Python SDK (neotoma-client)

The neotoma-client Python package provides transport plus the same protocol layer that

@neotoma/agent

provides for TypeScript. It is used by Claude Code hook plugins written in Python, OpenAI Agents SDK adapters, and LangChain / LangGraph callbacks.

The package ships HTTP-only: Neotoma's engine runs under Node, and this client reaches it over REST.

Install

pip install neotoma-client

When to reach for this package

You are writing a Python agent (LangChain, OpenAI Agents SDK, custom loop) that should persist its turns to Neotoma.
You are writing a Python hook plugin for a coding harness and want the same protocol semantics as the TypeScript hooks.
You need either sync or async access — both are first-class.

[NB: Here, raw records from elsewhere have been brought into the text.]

-- ==== Sys2Proof/Machine/Journal.lean ====
section
/-! DEFINITION. The command journal with its held table and mirror (R80 to R84), completions and their rings (R75, R78), management events
(R362), and the end of a job (R85, R358). -/

namespace Sys2Proof.Machine

-- journal causes (R81)
def cBADKIND : Nat := 0x40
def cBADFIELD : Nat := 0x41
def cBADIMAGE : Nat := 0x42
def cDIGEST : Nat := 0x43
def cUNSUPPORTED : Nat := 0x44
def cASIDBUSY : Nat := 0x45
def cNOTLIVE : Nat := 0x46
def cBADSTATE : Nat := 0x47
def cNOPLACE : Nat := 0x48
def cIMGREAD : Nat := 0x49
-- journal states (R82)
def jACCEPTED : Nat := 0
def jPLACED : Nat := 1
def jRUNNING : Nat := 2
def jCOMMITTED : Nat := 3
def jCOMPLETED : Nat := 4
def jFAULTED : Nat := 5
def jCANCELLED : Nat := 6
def jPAUSED : Nat := 7

/-- Final states (R82). -/
def Entry.final (e : Entry) : Bool := e.state == jCOMPLETED || e.state == jFAULTED || e.state == jCANCELLED
/-- The 64 bytes of an entry (R81). -/
def Entry.toNat (e : Entry) : Nat :=
  e.jsn % 2 ^ 48 + e.qseq * 2 ^ 64 + e.queue * 2 ^ 112 + e.kind * 2 ^ 128 + e.cause * 2 ^ 136 + e.state * 2 ^ 144 + e.asid * 2 ^ 160
    + e.ssn * 2 ^ 192 + e.digest * 2 ^ 256

/-- The place of an entry in the held table (R83). -/
def Module.heldPlace (d : Module) (jsn : Nat) : Option Nat := (d.heldTab.find? fun x => x.2.jsn == jsn).map Prod.fst
/-- The entry of a JSN, in its slot or in the held table (R83). -/
def Module.entry? (d : Module) (jsn : Nat) : Option Entry :=
  match dget? d.slots (jsn % 65536) with
  | some e => if e.jsn = jsn then some e else (d.heldTab.find? fun x => x.2.jsn == jsn).map Prod.snd
  | none => (d.heldTab.find? fun x => x.2.jsn == jsn).map Prod.snd
def State.entry? (s : State) (m jsn : Nat) : Option Entry := (s.module? m).bind fun d => d.entry? jsn
/-- The lowest JSN still held (R83). -/
def Module.oldest (d : Module) : Nat := (d.slots.map (fun e => e.2.jsn) ++ d.heldTab.map fun e => e.2.jsn).foldl min d.jhead

/-- A write of the Q4 into host memory at a bus address. -/
def State.hostPut (s : State) (a n v : Nat) : State := { s with host := writeMem s.host a n v }
/-- The mirror's copy of an entry at an offset (R84). -/
def State.mirrorAt (s : State) (m off : Nat) (e : Entry) : State :=
  match s.module? m with
  | some d => if d.jmen then s.hostPut (d.jmbase + off) 64 e.toNat else s
  | none => s
def slotOffset (jsn : Nat) : Nat := 64 * (jsn % 65536)
def heldOffset (h : Nat) : Nat := 0x400000 + 64 * h
/-- A change of an entry, mirrored where it stands (R84). -/
def State.modEntry (s : State) (m jsn : Nat) (f : Entry → Entry) : State :=
  match s.module? m with
  | none => s
  | some d =>
    match dget? d.slots (jsn % 65536), d.heldTab.find? fun x => x.2.jsn == jsn with
    | some e, h =>
      if e.jsn = jsn then (s.modModule m fun d => { d with slots := dset d.slots (jsn % 65536) (f e) }).mirrorAt m (slotOffset jsn) (f e)
      else
        match h with
        | some (p, x) => (s.modModule m fun d => { d with heldTab := dset d.heldTab p (f x) }).mirrorAt m (heldOffset p) (f x)
        | none => s
    | none, some (p, x) => (s.modModule m fun d => { d with heldTab := dset d.heldTab p (f x) }).mirrorAt m (heldOffset p) (f x)
    | none, none => s
/-- Every held entry is copied to the mirror (R72). -/
def State.mirrorAll (s : State) (m : Nat) : State :=
  match s.module? m with
  | none => s
  | some d =>
    let s := d.slots.foldl (fun s e => s.mirrorAt m (slotOffset e.2.jsn) e.2) s
    d.heldTab.foldl (fun s e => s.mirrorAt m (heldOffset e.1) e.2) s

-- accepted commands (R76)
def cmdKind (b : Nat) : Nat := field b 0 8
def cmdAsid (b : Nat) : Nat := field b 32 14
/-- A CANCEL, PAUSE or RESUME for the job has been accepted at its home module and is still to be carried out (R85). -/
def State.requestsDue (s : State) (asid : Nat) (j : Job) : Bool :=
  ((s.module? j.home).map fun d => d.commands.any fun c => decide (2 ≤ cmdKind c.bytes) && decide (cmdKind c.bytes ≤ 4) && cmdAsid c.bytes == asid).getD false

-- queues and completions (R73 to R78)
def Module.queue (d : Module) (q : Nat) : Queue := dgetD d.queues q Queue.reset
def Module.modQueue (d : Module) (q : Nat) (f : Queue → Queue) : Module := { d with queues := dset d.queues q (f (d.queue q)) }
def State.modQ (s : State) (m q : Nat) (f : Queue → Queue) : State := s.modModule m fun d => d.modQueue q f
def State.complete (s : State) (m q : Nat) (c : Completion) : State := s.modQ m q fun x => { x with pending := x.pending ++ [c] }
/-- The completion ring holds 2^SIZE - 1 entries that the host has not consumed (R75). -/
def Queue.full (q : Queue) : Bool := (q.cidx + 1) % 2 ^ q.size == q.chead % 2 ^ q.size
/-- The 16 bytes of a completion (R78). -/
def Completion.toNat (c : Completion) (phase : Bool) : Nat :=
  c.qseq % 2 ^ 48 + c.jsn % 2 ^ 48 * 2 ^ 48 + c.status * 2 ^ 96 + c.cause * 2 ^ 104 + (if phase then 2 ^ 127 else 0)
/-- MSI-X is enabled when a message falls due. The configuration write that sets the enable has no row of its own: a free value says whether
it has come since the reset (log entry 45). -/
def State.msixReady (s : State) (m : Nat) : Bool × State :=
  if ((s.module? m).map Module.msixOn).getD false then (true, s)
  else (s.drawBool.1, s.drawBool.2.modModule m fun d => { d with msixOn := s.drawBool.1 })
/-- An MSI-X message: written to host memory, or pending while its vector is masked; none while MSI-X is not enabled. -/
def State.msix (s : State) (m vec : Nat) : State :=
  let (on, s) := s.msixReady m
  if !on then s
  else
    match (s.module? m).bind fun d => dget? d.msix vec with
    | some e => if e.masked then s.modModule m fun d => { d with pba := vec :: d.pba.filter (· ≠ vec) } else s.hostPut e.addr 4 e.data
    | none => s.modModule m fun d => { d with pba := vec :: d.pba.filter (· ≠ vec) }
/-- COMPLETION_WRITE: the queue's oldest completion goes into its ring, held while the ring is full; indexes count modulo 2^SIZE (R75, R78,
R84). -/
def completionWrite (m q : Nat) (s : State) : State :=
  match s.module? m with
  | none => s
  | some d =>
    let x := d.queue q
    match x.pending with
    | [] => s
    | c :: rest =>
      if x.full then s
      else
        let s := s.hostPut (x.cbase + 16 * (x.cidx % 2 ^ x.size)) 16 (c.toNat x.cphase)
        let next := (x.cidx + 1) % 2 ^ x.size
        let s := s.modQ m q fun x => { x with pending := rest, cidx := next, cphase := if next = 0 then !x.cphase else x.cphase }
        if x.irq then s.msix m x.vec else s
def execCompletionWrite (m q : Nat) (s : State) : Result := .next (completionWrite m q s)

/-- A command's entry reaches a final state, then its second completion is due (R78, R82, R84). -/
def State.finishCmd (s : State) (m jsn state cause : Nat) : State :=
  match s.entry? m jsn with
  | none => s
  | some e =>
    if e.final then s
    else
      (s.modEntry m jsn fun e => { e with state := state, cause := cause }).complete m e.queue
        { status := state + 12, cause := if state = jFAULTED then cause else 0, jsn := jsn, qseq := e.qseq }

-- management events (R362)
def eventWord (kind die row col role : Nat) : Word :=
  BitVec.ofNat 64 (kind * 2 ^ 56 + die % 4 * 2 ^ 40 + row * 2 ^ 36 + col * 2 ^ 32 + role)
/-- An event enters the queue of 256, or counts as lost. -/
def State.event (s : State) (m : Nat) (w a : Word) : State :=
  s.modModule m fun d => if d.events.length < 256 then { d with events := d.events ++ [(w, a)] } else { d with lost := d.lost + 1 }

-- the end of a job
/-- The pager writes back and evicts every frame of the ASID's pool on a module (R116, R358). -/
def State.evictPool (s : State) (m asid root : Nat) : State :=
  match s.poolOf m root with
  | none => s
  | some p => (List.range p.frames).foldl (fun s f => if s.frameFree m p f then s else s.evict m asid p f) s
/-- The write-backs of a job's frames, on some module of it, may meet a reserved bank (R125). -/
def State.endBusy (s : State) (j : Job) : Bool := j.modules.any fun m => s.poolBusy m j.root none
/-- A dirty frame of the pool cannot be read (R359), or what says which frames are dirty cannot: the pool entry, a record or a leaf entry (R123;
log entry 96). -/
def State.lostFrame (s : State) (m root : Nat) : Bool :=
  match s.poolOf m root with
  | none => s.poolPoisoned m root
  | some p => (List.range p.frames).any fun f =>
      s.recPoisoned m p f || !s.frameFree m p f && (s.frameUnreadable m p f || pteD (s.rdPa m (s.frameRec m p f).2 8) && s.poisoned m (p.frame f))
/-- What a job holds on its positions is given up: frames written back, banks, claims, cores, forwarding entries, messages (R341, R358). -/
def State.vacate (s : State) (asid : Nat) (j : Job) : State :=
  let s := j.modules.foldl (fun s m => s.evictPool m asid j.root) s
  let s := j.places.foldl (fun s c => (s.releaseBank c).dropClaims c) s
  let s := s.dropTlbAsid asid
  let dropF := fun (d : Die) => { d with forwards := d.forwards.filter fun f => f.asid != asid }
  { s with
    cores := s.cores.filter fun e => e.2.asid != asid
    net := s.net.filter fun m => m.asid != asid
    modules := dmap s.modules fun _ m => { m with dies := dmap m.dies fun _ d => dropF d, hand := derase m.hand asid } }
def State.releaseJob (s : State) (asid : Nat) : State :=
  match s.job? asid with
  | none => s
  | some j => { s.vacate asid j with jobs := derase (s.vacate asid j).jobs asid }
/-- The job ends (R82, R85): its LAUNCH entry takes the state; the CANCEL `by_` that took effect is carried out; every other pending
request finds no live job. -/
def State.endJob (s : State) (asid state cause : Nat) (by_ : Option Nat) : State :=
  match s.job? asid with
  | none => s
  | some j =>
    let s := (s.releaseJob asid).finishCmd j.home j.jsn state cause
    j.pending.foldl (fun s r =>
      if some r.jsn = by_ then s.finishCmd j.home r.jsn jCOMPLETED 0 else s.finishCmd j.home r.jsn jFAULTED cNOTLIVE) s

/-- The state `t` after a step on job `asid`, unless the step ends the job while its write-backs meet a reserved bank: then the step is still to
come (R125). -/
def State.unlessBusy (s t : State) (asid : Nat) : State :=
  if (t.job? asid).isNone && ((s.job? asid).map s.endBusy).getD false then s else t

end Sys2Proof.Machine
end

Quick start: store-first turn protocol

NeotomaMemory enforces the canonical Neotoma turn lifecycle — bounded retrieval, user-phase store, assistant-phase store, deterministic idempotency keys — so your agent does not have to.

from neotoma_client import NeotomaClient, with_memory

client = NeotomaClient(base_url="http://127.0.0.1:3080", token="dev-local")

def my_agent(user_message: str, ctx) -> str:
    # ctx.retrieved contains entities matched from the user message.
    return f"Reply to: {user_message}"

wrapped = with_memory(
    my_agent,
    transport=client,
    conversation_id="conv-2026-05-20",
    platform="my-agent",
)

result = wrapped("Tell me about Acme Corp")
print(result.assistant_message)

Async variant

import asyncio
from neotoma_client import NeotomaClient, with_memory

async def async_agent(user_message: str, ctx) -> str:
    return f"Reply to: {user_message}"

async def main() -> None:
    client = NeotomaClient(base_url="http://127.0.0.1:3080")
    wrapped = with_memory(async_agent, transport=client, conversation_id="conv-1")
    result = await wrapped.acall("Hello")
    print(result.assistant_message)

asyncio.run(main())

Explicit lifecycle

When with_memory is too coarse — streaming, multi-step tool loops, or any case where you need direct control of the turn boundaries:

from neotoma_client import NeotomaClient, NeotomaMemory

client = NeotomaClient(base_url="http://127.0.0.1:3080")
memory = NeotomaMemory(client, conversation_id="conv-123", platform="my-agent")

opened = memory.open_turn(turn_id="t1", user_message="Hello")
reply = my_llm(opened.retrieved)  # pass retrieved context to your LLM
memory.close_turn(
    turn_id="t1",
    assistant_message=reply,
    refers_to=opened.retrieved_entity_ids,
)

Raw transport (no protocol layer)

If you only need to store a single record or query data, skip the protocol layer:

from neotoma_client import NeotomaClient

client = NeotomaClient(base_url="http://127.0.0.1:3080", token="dev-local")

client.store({
    "entities": [
        {"entity_type": "task", "title": "Review plan", "due_date": "2026-04-15"}
    ],
    "idempotency_key": "my-hook-2026-04-09-001",
})

API surface

Protocol layer

NeotomaMemory(transport, *, conversation_id, platform=None, …) — enforces the store-first turn protocol.
open_turn(turn_id, user_message) → OpenTurnResult. Async: aopen_turn.
close_turn(turn_id, assistant_message, refers_to=None) → CloseTurnResult. Async: aclose_turn.
with_memory(agent_fn, *, transport, conversation_id, …) → WrappedAgent exposing __call__ (sync) and acall (async).
store_chat_turn(transport, …) and retrieve_or_store(transport, …) for one-shot helpers.

Transport (raw)

Sync methods on NeotomaClient: store, retrieve_entities, retrieve_entity_by_identifier, retrieve_entity_snapshot, list_observations, list_timeline_events, retrieve_related_entities, create_relationship, correct, list_entity_types, get_entity_type_counts, execute_tool. Async variants are prefixed with a (astore, aretrieve_entities, …).

Parity with the TypeScript SDK

The Python NeotomaMemory and with_memory mirror the TypeScript implementations: identical idempotency key conventions (conversation-{id}-{turn_id} and conversation-{id}-{turn_id}-assistant), identical entity shapes, identical PART_OF / REFERS_TO wiring, and the same shape-tolerant response parsing that handles both current (result.entities) and legacy (result.structured.entities) server payloads.